Been following Nate aka " Canadian Prepper" for years. I like t fact that he keeps to political crap to a minimum and focuses reviewing gear etc.....

Glad to see his retail business is really taking off and his subscribers are trough the roof.

Godspeed


----------



## Smitty901 (Nov 16, 2012)

Annie said:


> Grayman looks like he might get cold in all that snow.
> 
> ETA: probably not a bad idea to have two different packs, depending on the situation.


 That is why they have pack covers. It is a toss up on witch to pick. Where do you expect to use it.


----------



## stowlin (Apr 25, 2016)

Why not tactical in gray?


----------



## Smitty901 (Nov 16, 2012)

stowlin said:


> Why not tactical in gray?


Oh no ARMY tried that well almost gray fail. I think they shot the person that came up with this one. Upside it they were looking for you with the highest tech digital vision device you might get away.

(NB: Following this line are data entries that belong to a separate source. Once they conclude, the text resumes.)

/-- A write at the home, in a range whose blocks have one size, puts exactly its bytes. -/
theorem State.homeWrite_clean (s : State) (src : MemSrc) (a : Nat) (v : List Byte) (h : s.mem.bad = [])
    (hw : Memory.wf s.mem.cells = true)
    (hz : ∀ b, b < a + v.length → a < b + blockSize a → b % blockSize a = 0 → blockSize b = blockSize a) :
    ∃ t, s.homeWrite src a v = (true, t) ∧ CleanAccess s t ∧ Wrote s t a v.length (fun i => v.getD i 0) := by
  have put : ∀ (u : State) (lo : Nat) (part : List Byte), u.mem.bad = [] → Memory.wf u.mem.cells = true →
      ∃ t, t = { u.cacheTouch src lo true with mem := { (u.cacheTouch src lo true).mem with
          cells := cellsPut 0 (u.cacheTouch src lo true).mem.cells lo part } } ∧ CleanAccess u t ∧
        t.mem.cells = cellsPut 0 u.mem.cells lo part ∧ Memory.wf t.mem.cells = true := by
    intro u lo part hb hwf
    obtain ⟨c, hc⟩ := State.cacheTouch_clean u src lo true hb
    refine ⟨_, rfl, ⟨?_, ?_, ?_, ?_⟩, ?_, ?_⟩
    · exact c.core
    · exact c.evr
    · exact State.plotsKept_trans c.plots (State.plotsKept_of_eq rfl)
    · exact c.bad
    · show cellsPut 0 _ _ _ = _; rw [hc]
    · show Memory.wf (cellsPut 0 _ _ _) = true
      rw [hc]; exact Memory.wf_put _ _ _ hwf
  have zpos : 0 < blockSize a := by unfold blockSize; split <;> omega
  unfold State.homeWrite blocksOf
  by_cases h0 : v.length = 0
  · rw [if_pos h0]
    exact ⟨s, rfl, cleanAccess_refl s h, ⟨fun b _ _ => by omega, fun _ _ => rfl, hw⟩⟩
  · rw [if_neg h0]
    dsimp only
    obtain ⟨z, hzz⟩ : ∃ z, z = blockSize a := ⟨_, rfl⟩
    rw [← hzz] at hz zpos ⊢
    generalize hm : (a + v.length - 1) / z - a / z + 1 = m
    have hmax : ∀ i, i < m → (a / z + i) * z < a + v.length := by
      intro i hi
      have h1 : a / z + i ≤ (a + v.length - 1) / z := by
        have : a / z ≤ (a + v.length - 1) / z := Nat.div_le_div_right (by omega)
        omega
      have h2 := Nat.mul_le_mul_right z h1
      have h3 := Nat.div_mul_le_self (a + v.length - 1) z
      omega
    have hlow : a / z * z ≤ a := Nat.div_mul_le_self a z
    have hup : a < a / z * z + z := by
      have h1 := Nat.div_add_mod a z
      have h2 := Nat.mod_lt a zpos
      rw [Nat.mul_comm] at h1; omega
    have hend : a + v.length ≤ (a / z + m) * z := by
      have h1 := Nat.div_add_mod (a + v.length - 1) z
      have h2 := Nat.mod_lt (a + v.length - 1) zpos
      have h3 : a / z ≤ (a + v.length - 1) / z := Nat.div_le_div_right (by omega)
      have h4 : a / z + m = (a + v.length - 1) / z + 1 := by omega
      rw [h4, Nat.add_mul, Nat.one_mul, Nat.mul_comm]; omega
    have fin : ∀ acc : Bool × State, (acc.1 = true ∧ CleanAccess s acc.2 ∧
        Wrote s acc.2 a (min v.length ((a / z + m) * z - a)) (fun i => v.getD i 0)) →
        ∃ t, acc = (true, t) ∧ CleanAccess s t ∧ Wrote s t a v.length (fun i => v.getD i 0) := by
      intro acc ⟨h1, h2, h3⟩
      have : min v.length ((a / z + m) * z - a) = v.length := Nat.min_eq_left (by omega)
      rw [this] at h3
      exact ⟨acc.2, Prod.ext h1 rfl, h2, h3⟩
    refine fin _ (foldl_range_ind (putBlock src a v) (fun i => (a / z + i) * z) (fun i (acc : Bool × State) => acc.1 = true ∧ CleanAccess s acc.2 ∧
      Wrote s acc.2 a (min v.length ((a / z + i) * z - a)) (fun i => v.getD i 0)) m (true, s) ?_ ?_)
    · refine ⟨rfl, cleanAccess_refl s h, ⟨fun b _ hb => ?_, fun _ _ => rfl, hw⟩⟩
      have : min v.length ((a / z + 0) * z - a) = 0 := by
        have : (a / z + 0) * z - a = 0 := by rw [Nat.add_zero]; omega
        rw [this]; exact Nat.min_eq_right (Nat.zero_le _)
      omega
    · intro i acc hi ⟨e, c, w⟩
      obtain ⟨ok, u⟩ := acc
      simp only at e c w
      subst e
      simp only [putBlock]
      obtain ⟨b, hb⟩ : ∃ b, b = (a / z + i) * z := ⟨_, rfl⟩
      have hb1 : b < a + v.length := hb ▸ hmax i hi
      have hb2 : a < b + z := by rw [hb, Nat.add_mul]; omega
      have hbn : (a / z + (i + 1)) * z = b + z := by rw [hb, ← Nat.add_assoc, Nat.add_mul (a / z + i), Nat.one_mul]
      have hbz : blockSize b = z := hz b hb1 hb2 (by rw [hb]; exact Nat.mul_mod_left ..)
      rw [← hb] at w ⊢
      rw [hbz, hbn]
      obtain ⟨lo, hlo⟩ : ∃ lo, lo = if b ≤ a then a else b := ⟨_, rfl⟩
      obtain ⟨hi', hhi⟩ : ∃ hi', hi' = if a + v.length ≤ b + z then a + v.length else b + z := ⟨_, rfl⟩
      rw [← hlo, ← hhi]
      have l1 : a ≤ lo := by rw [hlo]; split <;> omega
      have l2 : lo < hi' := by rw [hlo, hhi]; split <;> split <;> omega
      have l3 : hi' ≤ a + v.length := by rw [hhi]; split <;> omega
      obtain ⟨part, hpart⟩ : ∃ part, part = (v.drop (lo - a)).take (hi' - lo) := ⟨_, rfl⟩
      rw [← hpart]
      have plen : part.length = hi' - lo := by rw [hpart]; simp; omega
      obtain ⟨t, et, ct, cellst, wft⟩ := put u lo part c.bad w.form
      have reads : ∀ x, cellGet 0 t.mem.cells x =
          if lo ≤ x ∧ x < hi' then v.getD (x - a) 0 else cellGet 0 u.mem.cells x := by
        intro x
        rw [cellst, cellGet_cellsPut 0 u.mem.cells lo x part w.form, plen]
        by_cases hx : lo ≤ x ∧ x < hi'
        · rw [if_pos (by omega), if_pos hx, hpart]
          have e1 : x - a = (lo - a) + (x - lo) := by omega
          rw [e1]
          simp only [List.getD_eq_getElem?_getD]
          rw [List.getElem?_take_of_lt (by omega), List.getElem?_drop]
        · rw [if_neg (by omega), if_neg hx]
      have W : ∀ t' : State, t'.mem.cells = t.mem.cells →
          Wrote s t' a (min v.length (b + z - a)) (fun i => v.getD i 0) := by
        intro t' ht'
        have m1 : a + min v.length (b + z - a) = hi' := by
          rw [hhi]; split
          · rename_i hc; rw [Nat.min_eq_left (by omega)]
          · rename_i hc; rw [Nat.min_eq_right (by omega)]; omega
        have m0 : a + min v.length (b - a) = lo := by
          rw [hlo]; split
          · rename_i hc; rw [Nat.sub_eq_zero_of_le hc]; simp
          · rename_i hc; rw [Nat.min_eq_right (by omega)]; omega
        refine ⟨fun x h1 h2 => ?_, fun x h1 => ?_, by rw [ht']; exact wft⟩
        · rw [ht', reads]
          split
          · rfl
          · exact w.inside x h1 (by omega)
        · rw [ht', reads, if_neg (by omega)]
          exact w.outside x (by omega)
      subst et
      split
      · refine ⟨rfl, cleanAccess_trans c ⟨ct.core, ct.evr, ?_, ?_⟩, W _ rfl⟩
        · exact State.plotsKept_trans ct.plots (State.plotsKept_of_eq rfl)
        · have e : badSet (u.cacheTouch src lo true).mem.bad b 0 = [] := by
            rw [show (u.cacheTouch src lo true).mem.bad = [] from ct.bad]; rfl
          exact e
      · rw [State.checkBlocks_clean u src [b] c.bad]
        exact ⟨rfl, cleanAccess_trans c ct, W _ rfl⟩

/-- Two addresses of one granule lie in blocks of one size. -/
theorem blockSize_granule (a b : Nat) (h : a / 256 = b / 256) : blockSize a = blockSize b := by
  have e : (0x020000000000 ≤ a ∧ a < 0x0200C0000000) ↔ (0x020000000000 ≤ b ∧ b < 0x0200C0000000) := by omega
  unfold blockSize sliceOf
  by_cases ha : 0x020000000000 ≤ a ∧ a < 0x0200C0000000
  · rw [if_pos ha, if_pos (e.1 ha), Option.isSome_some, Option.isSome_some]
  · rw [if_neg ha, if_neg (fun h => ha (e.2 h))]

If you were not moving.


----------



## KUSA (Apr 21, 2016)

Ninja is better.


----------



## Smitty901 (Nov 16, 2012)

KUSA said:


> Ninja is better.


 The face covering would make you fit right in.


----------



## SOCOM42 (Nov 9, 2012)

I will keep my woodland pattern BDU's, they work for where I am, woodland!

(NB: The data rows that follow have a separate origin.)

omit kept in
theorem State.KeptFrom.handOver {n p} {s : State} (kept : s.KeptFrom o) : (State.handOver n s p).KeptFrom o := by
  induction n generalizing s with
  | zero => exact kept
  | succ n ih =>
    unfold State.handOver
    split
    · split
      · exact kept.unholdCommand.finish
      split
      · exact kept
      split
      · exact kept.holdCommand
      · rename_i s1 refused
        exact (kept.acceptDma.of_refused refused).unholdCommand.modSeq
      · rename_i t s1 accepted
        exact ih (kept.acceptDma.of_ok accepted).setMover.modPlot.unholdCommand.activate
    · exact kept

theorem State.KeptFrom.dma {p} : NextKept o (execDma p s) := by
  unfold execDma
  split
  · exact kept.handOver.ite kept
  · exact kept.command fun _ _ _ kept => kept.modSeq.handOver

theorem State.KeptFrom.endTransfer {p m} : (s.endTransfer p m).KeptFrom o := kept.setMover.activate.handOver

theorem State.KeptFrom.countAccess {p pos a n write} : (s.countAccess p pos a n write).KeptFrom o :=
  kept.count.count.energy.ite kept.count.count.energy.energy

theorem State.KeptFrom.landBelow {p t missing} : (s.landBelow p t missing).KeptFrom o := by
  unfold State.landBelow
  split
  · exact kept
  split
  exact State.KeptFrom.setFlags kept.modPlot

theorem State.KeptFrom.homeAccess {p m wrongBytes} : NextKept o (execHomeAccess p m wrongBytes s) := by
  dsimp only [execHomeAccess]
  split
  · exact kept
  split
  · exact kept
  split
  · exact kept
  split
  · split
    · exact kept.inject.countAccess.homeReadTo.landBelow.endTransfer
    · exact kept.inject.countAccess.homeReadTo.modHead
  split
  · exact kept.inject.countAccess.homeWrite.modHead
  · exact kept.inject.countAccess.homeWrite.endTransfer

theorem State.KeptFrom.ackPair {node ch} : (s.ackPair node ch).KeptFrom o := by
  unfold State.ackPair
  split
  · exact kept
  split
  · exact kept
  rename_i g _
  extract_lets s1 s2
  have kept2 : s2.KeptFrom o := by
    unfold s2
    split
    · exact kept.rxApplied.noteGuarded
    · exact kept.rxApplied
  split
  · exact kept2.beside
  · exact kept2

theorem State.KeptFrom.ackHost {h} : (s.ackHost h).KeptFrom o := by
  unfold State.ackHost
  extract_lets n _ s1 left out s2
  split
  · exact kept
  have kept1 : s1.KeptFrom o := by
    unfold s1
    split
    · exact kept.beside
    · exact kept.beside
  have kept2 : s2.KeptFrom o := kept1.modPci
  exact kept2.beside

theorem State.KeptFrom.writeAck {src} : NextKept o (execWriteAck src s) := by
  unfold execWriteAck
  split
  · split
    · split
      · exact kept.modHead.noteGuarded
      · exact kept
    · exact kept
  · exact kept.ackHost
  · exact kept.ackPair

theorem State.KeptFrom.landTransfer {p t} : (s.landTransfer p t).KeptFrom o := by
  unfold State.landTransfer
  extract_lets land _ cross
  have lands : ∀ x, (land x).KeptFrom o := by
    intro x
    unfold land
    exact State.KeptFrom.setFlags kept.modPlot
  have crosses : ∀ t : State, t.KeptFrom o → (cross t).KeptFrom o := by
    intro t kept
    unfold cross
    split
    · exact kept.count.energy
    · exact kept
  split
  · exact crosses _ (lands _)
  · exact crosses _ (lands _)
  · exact kept

theorem State.KeptFrom.transferDone {p m} : NextKept o (execTransferDone p m s) := by
  unfold execTransferDone
  split
  · exact kept
  split
  · exact kept
  split
  · exact kept.landTransfer.modHead
  · exact kept.landTransfer.endTransfer

theorem State.KeptFrom.trailingToken {p m} : NextKept o (execTrailingToken p m s) := by
  dsimp only [execTrailingToken]
  split
  · exact kept
  split
  · exact kept
  split
  · exact kept.sendTokenSeq.countCh.energy.modHead
  · exact kept.localToken.endTransfer

/-! ### The course of a plan -/

theorem State.KeptFrom.nop {p} : NextKept o (execNop p s) := kept.command fun _ _ _ kept => kept.finish

theorem State.KeptFrom.jump {p} : NextKept o (execJump p s) := kept.command fun _ _ _ kept => kept.finishAt

theorem State.KeptFrom.mark {p} : NextKept o (execMark p s) := kept.command fun _ _ _ kept => kept.traceOn.finish

theorem State.KeptFrom.wait {p} : NextKept o (execWait p s) := kept.command fun _ _ _ kept => kept.modUnit.beginWait.modSeq

theorem State.KeptFrom.signal {p} : NextKept o (execSignal p s) := by
  refine kept.command fun c pos s kept => ?_
  extract_lets queue node ch s1
  refine State.KeptFrom.ite ?_ kept.localToken.finish
  exact kept.unholdCommand.fatal.ite (kept.holdCommand.ite kept.unholdCommand.sendToken.countCh.energy.finish)

theorem State.KeptFrom.fence {p} : NextKept o (execFence p s) := by
  unfold execFence
  split
  · split
    · exact kept.finish
    · exact kept
  · exact kept.command fun _ _ _ kept => kept.finish.ite kept.beginWait.modSeq

theorem State.KeptFrom.snapshot {p} : (s.snapshot p).KeptFrom o := by
  dsimp only [State.snapshot]
  split
  · split
    · exact kept
    · exact kept.notice.ite kept.settle.engineWrite
  split
  · exact kept
  · exact kept.notice.ite kept.settle.engineWrite

theorem State.KeptFrom.reportRow {p} : (s.reportRow p).KeptFrom o := kept.snapshot.modSeq.ite kept

theorem State.KeptFrom.endrow {p} : NextKept o (execEndrow p s) := by
  unfold execEndrow
  split
  · exact kept.reportRow
  · exact kept.command fun _ _ _ kept => kept.beginWait.modSeq.reportRow

theorem State.KeptFrom.identityRequests : s.identityRequests.KeptFrom o := kept.forEach fun _ _ kept => kept.modKport

theorem State.KeptFrom.clearRequests : s.clearRequests.KeptFrom o := kept.beside.noticeFrom.ite kept

theorem State.KeptFrom.endPlan {st h} : (s.endPlan st h).KeptFrom o := kept.setPlan.clearRequests.identityRequests

theorem State.KeptFrom.plotEnded {p} : (s.plotEnded p).KeptFrom o :=
  kept.modSeq.tracePlot.beside.endPlan.ite kept.modSeq.tracePlot.beside

theorem State.KeptFrom.endplan {p} : NextKept o (execEndplan p s) := by
  unfold execEndplan
  split
  · split
    · exact kept.plotEnded
    · exact kept
  · exact kept.command fun _ _ _ kept => kept.plotEnded.ite kept.modSeq

theorem State.KeptFrom.retryCommand {p} : NextKept o (s.retryCommand p) := by
  unfold State.retryCommand
  split
  · exact kept.dma
  split
  · exact kept.pass
  · exact kept.stream
  · exact kept.signal
  · exact kept.check
  · exact kept.rclear
  · exact kept.rread
  · exact kept.rsave
  · exact kept.radd
  · exact kept.rcombine
  · exact kept.resumep
  · exact kept.resumes
  · exact kept

theorem State.KeptFrom.heldAccessRelease {p u} : NextKept o (execHeldAccessRelease p u s) := by
  unfold execHeldAccessRelease
  split
  · exact kept
  split
  · exact kept.retryCommand
  · exact kept.passEntry
  · exact kept.streamStart
  · exact kept.activate
  · exact kept.activate

theorem State.KeptFrom.haltComplete : s.haltComplete.KeptFrom o := by
  unfold State.haltComplete
  extract_lets _ _ s1 _ _ s2
  split
  · exact kept
  have kept1 : s1.KeptFrom o := by
    unfold s1
    split
    · exact kept.beside.noticeFrom
    · exact kept
  split
  · exact kept1
  have kept2 : s2.KeptFrom o := kept1.beside
  extract_lets bytes
  split
  · exact kept2.engineWrite
  · exact kept2.notice

theorem State.KeptFrom.resumePlot {p stepping} : (s.resumePlot p stepping).KeptFrom o :=
  kept.modPlot.resumePass.resumeStream

theorem State.KeptFrom.plotStopComplete {p} : NextKept o (execPlotStopComplete p s) := by
  dsimp only [execPlotStopComplete]
  split
  · exact kept
  split
  · exact kept
  · exact kept.modPlot.haltComplete.resumePlot.ite kept.modPlot.haltComplete

/-! ### Kufort ports and their messages -/

theorem State.KeptFrom.switchRoutes {k} : (s.switchRoutes k).KeptFrom o := kept.beside

theorem State.KeptFrom.portErr {k det} : (s.portErr k det).KeptFrom o := kept.raise

theorem State.KeptFrom.retrain {k} : (s.retrain k).KeptFrom o := kept.modKport.switchRoutes

theorem State.KeptFrom.declareDown {k} : (s.declareDown k).KeptFrom o :=
  kept.modKport.switchRoutes.portErr.forEach fun _ _ kept => kept.forEach fun _ _ kept => kept.resendMsg

theorem State.KeptFrom.portTrainingStateDone {k} : NextKept o (execPortTrainingStateDone k s) := by
  dsimp only [execPortTrainingStateDone]
  split
  · exact kept
  split
  · exact kept.modKport
  · exact kept.modKport
  · exact kept.modKport
  · split
    · exact kept.modKport
    · exact kept
  · exact kept

theorem State.KeptFrom.portStateBoundExceeded {k} : NextKept o (execPortStateBoundExceeded k s) := by
  dsimp only [execPortStateBoundExceeded]
  split
  · exact kept
  split
  · exact kept.declareDown
  · exact kept.modKport

theorem State.KeptFrom.codewordLockLost {k} : NextKept o (execCodewordLockLost k s) := by
  unfold execCodewordLockLost
  split
  · exact kept.modKport
  · exact kept

theorem State.KeptFrom.retraining {k} : NextKept o (execRetraining k s) := by
  dsimp only [execRetraining]
  split
  · exact kept.retrain
  · exact kept

theorem State.KeptFrom.portDeclaredDown {k} : NextKept o (execPortDeclaredDown k s) := by
  dsimp only [execPortDeclaredDown]
  split
  · exact kept.declareDown
  · exact kept

theorem State.KeptFrom.sendCtrl {k ftype payload f} : (s.sendCtrl k ftype payload f).KeptFrom o := kept.modKport

theorem State.KeptFrom.sendMessageFlit {k c f} : (s.sendMessageFlit k c f).KeptFrom o := kept.modKport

I have plenty left over from when I was in the guard, on the PD swat team and from DRMO bids.

That includes M-65 field jackets hoods and liners, even the ponchos.

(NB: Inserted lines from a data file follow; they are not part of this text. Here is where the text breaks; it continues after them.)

-- ==== Sys2Proof/Machine/State.lean ====
section
/-! DEFINITION. The state of the block (spec/10_state.md R16), of its observation (spec/00_scope.md R11), of
the reference peer (spec/20_memory.md R50) and of the environment's choices (R41), the ways a step can stop,
and the state after power-on (R42). -/

namespace Sys2Proof.Machine

/-- `SESS`, the state of the bus between a start and its stop (R37). -/
inductive Sess where
  /-- No session; bus idle. -/
  | s0
  /-- A start or repeated start has been sent; a device address byte is due. -/
  | s1
  /-- The peer is addressed for write. -/
  | sw
  /-- The peer is addressed for read and is streaming. -/
  | sr
  /-- The master has sent a no-acknowledge; the peer has stopped streaming. -/
  | sn
deriving DecidableEq, Repr

/-- A primitive of the bus engine with its operand (R38, spec/40_bus_engine.md R76). -/
inductive Prim where
  | start
  | rstart
  | stop
  | send (b : Byte)
  | read (k : Ack)
deriving DecidableEq, Repr

/-- What a `ProtocolFault` names beside the session: a primitive, or DISABLE (spec/60_exceptions.md R115). -/
inductive Misuse where
  | prim (p : Prim)
  | disable
deriving DecidableEq, Repr

/-- An event of the trace (spec/00_scope.md R11): `S`, `Sr`, `P`, `TX(b, a)`, `RX(b, k)`, `DUTY(v)`. -/
inductive Event where
  | start
  | rstart
  | stop
  | tx (b : Byte) (a : Ack)
  | rx (b : Byte) (k : Ack)
  | duty (v : Byte)
deriving DecidableEq, Repr

/-- `FG`, the foreground sequencer position (R22). -/
inductive Position where
  | idle
  | run (word : Word) (i : Nat)
deriving DecidableEq, Repr

/-- What the host receives: the byte a READ returns (R61, R88), or the value of a register it reads (R33). -/
inductive Reply where
  | byte (b : Byte)
  | reg (n : Fin 8) (v : Word)
deriving DecidableEq, Repr

/-- A move of the host (spec/60_exceptions.md R138, R139). -/
inductive HostOp where
  /-- Write a word to register `n` of the view; to `R[0]` it is the issue of a command (R33, R61). -/
  | write (n : Fin 8) (w : Word)
  /-- Read register `n` of the view (R33). -/
  | read (n : Fin 8)
  /-- One poll of the reference host: bit k is the level of line k, 0 meaning pressed (R139). -/
  | poll (lines : BitVec 3)
deriving DecidableEq, Repr

/-- Whose move comes next (spec/00_scope.md R13, spec/20_memory.md R56). -/
inductive Turn where
  | host (op : HostOp)
  /-- The sample clock fires (R126). -/
  | clock
  /-- The environment sets `Responsive` (R54). -/
  | bus (responsive : Bool)
  /-- The bus engine completes the primitive in flight (R78). -/
  | engine
  /-- The sequencer takes its next micro-step (R23, R127). -/
  | sequencer
  /-- Power is lost and returns (R137, R141). -/
  | powerOn
deriving DecidableEq, Repr

/-- The peer's byte array as a sparse list of cells (R43). -/
abbrev Memory := List Host.Cell

/-- Why the machine stops with a fault. -/
inductive Fault where
  /-- FT1 `ProtocolFault(SESS, P)` (R115, R123): raised by the issue of a primitive the session grammar does not
  admit and by DISABLE inside a session. The raise records it in `FAULT`; every later step answers it. SAFE: the
  source gives the situation no meaning. -/
  | protocolFault (sess : Sess) (op : Misuse)
  /-- FT2 `FramingFault(P)` (R115, R124): raised by the issue of a primitive while another is in flight. Recorded and
  answered as the other. SAFE. -/
  | framingFault (p : Prim)
  /-- Raised by the sequencer at a position that is no micro-step of its micro-program, at a running word that is no
  command, or at a running selector beyond the table. No run reaches one (R22, R61, R67; DESIGN CHOICE, log entry 15).
  SAFE. -/
  | badPosition
  /-- Raised by the bus engine when `BUSY = 1` with nothing in flight. No run reaches it (R38, R80; DESIGN CHOICE, log
  entry 15). SAFE. -/
  | noInflight
deriving DecidableEq, Repr

/-- Why the model gives a step no meaning. -/
inductive Refusal where
  /-- Answered by an arm of exec whose command has no meaning yet; no arm does. SAFE. -/
  | notModelled (mnemonic : String)
  /-- RF6 `UnmodelledPeerWrite` (R53, R114): answered by the completion of a SEND that would be the third or later
  byte of a write phase, with the reference peer. The run is outside the model (log entry 12). SAFE. -/
  | unmodelledPeerWrite
deriving DecidableEq, Repr

/-- The whole state. The first block is R16's table row by row; then the observation, the reference peer, and
what the environment chooses (R41), which the block cannot read. -/
structure State where
  /-- `POS`, samples already consumed in the current stream (R17). -/
  pos : Word
  /-- `LIM`, the active clip's length (R18). -/
  lim : Word
  /-- `DUTY`, the PWM duty register (R20). -/
  duty : Byte
  /-- `DATA`, the receive buffer (R21). -/
  data : Byte
  /-- `EN`, the bus engine is configured (R25). -/
  en : Bool
  /-- `BUSY`, a primitive is in flight (R24). -/
  busy : Bool
  /-- `OPENF`, a stream has been opened since start-up (R26). -/
  openf : Bool
  /-- `TICK_EN`, the sample clock is an interrupt source (R28). -/
  tickEn : Bool
  /-- `TICK_PEND`, a tick is latched (R29). -/
  tickPend : Bool
  /-- `IN_ISR`, the tick handler is running (R30). -/
  inIsr : Bool
  /-- `GUARD`, the interrupt mask of OPEN, CLOSE and SELECT (R31). -/
  guard : Bool
  /-- `DIV`, ticks since the last sample was due (R32). -/
  div : Nat
  /-- `FG` (R22). -/
  fg : Position
  /-- `ISRPC`, the next micro-step of the handler while `IN_ISR = 1` (R22). -/
  isrpc : Nat
  /-- `INFLIGHT`, the primitive the bus engine is performing (R38). -/
  inflight : Option Prim
  /-- `SESS` (R37). -/
  sess : Sess
  /-- `FAULT`, the raise that has happened (R40). -/
  fault : Option Fault
  /-- The trace since reset, oldest first (R11). An observation: no rule reads it (DESIGN CHOICE, log entry 16). -/
  trace : List Event
  /-- What the host has received since reset, oldest first (R33, R61). An observation: no rule reads it (DESIGN CHOICE,
  log entry 16). -/
  replies : List Reply
  /-- The peer's array `EEPROM` (R50). -/
  eeprom : Memory
  /-- The peer's pointer `PTR` (R50). -/
  ptr : Nat
  /-- The peer's count `WCNT` of address bytes in the write phase (R50). -/
  wcnt : Nat
  /-- The peer's latch `AH` of the first address byte (R50). -/
  ah : Byte
  /-- The environment's `Responsive` (R54). -/
  responsive : Bool
  /-- The model's own: how many free values have been drawn (DESIGN CHOICE, log entry 9). -/
  draws : Nat
  /-- The model's own: the environment's coming moves, next first (DESIGN CHOICE, log entry 4). -/
  script : List Turn
  /-- The configuration (R7), well formed by its own premise (R8); no step changes it. -/
  cfg : Config
deriving DecidableEq, Repr

/-- The state right after the `n`-th draw's power-on, for a configuration, a provisioned array and an
environment (R42, R141). `DATA` and `PTR` are free values; `ISRPC`, `WCNT` and `AH`, to which the spec gives no reset
value, are 0 (DESIGN CHOICE, log entry 13). -/
def State.atPowerOn (cfg : Config) (eeprom : Memory) (responsive : Bool) (n : Nat)
    (script : List Turn) : State where
  pos := 0#16
  lim := 0#16
  duty := 0#8
  data := Config.powerOnData n
  en := false
  busy := false
  openf := false
  tickEn := false
  tickPend := false
  inIsr := false
  guard := false
  div := 0
  fg := .idle
  isrpc := 0
  inflight := none
  sess := .s0
  fault := none
  trace := []
  replies := []
  eeprom := eeprom
  ptr := Config.powerOnPtr n % cfg.eepromSize
  wcnt := 0
  ah := 0#8
  responsive := responsive
  draws := n + 1
  script := script
  cfg := cfg

/-- The machine right after reset (R42): the reference configuration, no byte of the array listed, a responsive
bus, and an environment that has no move to make (DESIGN CHOICE, log entries 1, 8 and 23). -/
def State.reset : State := State.atPowerOn Config.standard [] true 0 []

end Sys2Proof.Machine
end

My ALICE packs are the same. 

Everywhere around me is broadleaf trees. 

Last week it was 2 degrees F. here for a couple of days, out came the USAF artic parka to use.

Used the=at equipment in a winter hide for two days, had no problem functioning my rifle, was not really cold in it.

IF I am out of here in any response to threats the cammo will be worn in my AO, no need to blend, will be beyond that.


----------



## SAR-1L (Mar 13, 2013)

*I don't like to put people down but the guy that made this video is an amateur and it shows. *

_1. Both outfits still give the same silhouette & visual read. ( He still looks like he is trying to be tactical while preaching grey man.)
2. In both versions it still looks like he is wearing the very same form of 5.11 or alt brand pants.
3. The behavior he is displaying during his Grey Man demo is him sneaky sneaking on bridge ledges..._

*So let's correct a couple of issues.*

_1. Wear what normal people wear to the event or occasion you are going to.
2. Be participating in the normal activities at that occasion and event.
3. Don't let your face be a puckered up asshole._

The problem that many of your clandestine-wannabe-kiddies, or your "street ninjas" have is that it isn't just what you wear it is how you behave. If you try to lie and you suck you will get caught, and half the time when going into an area where you don't belong most of those that do belong there notice, start paying attention, so your ninja secrets out.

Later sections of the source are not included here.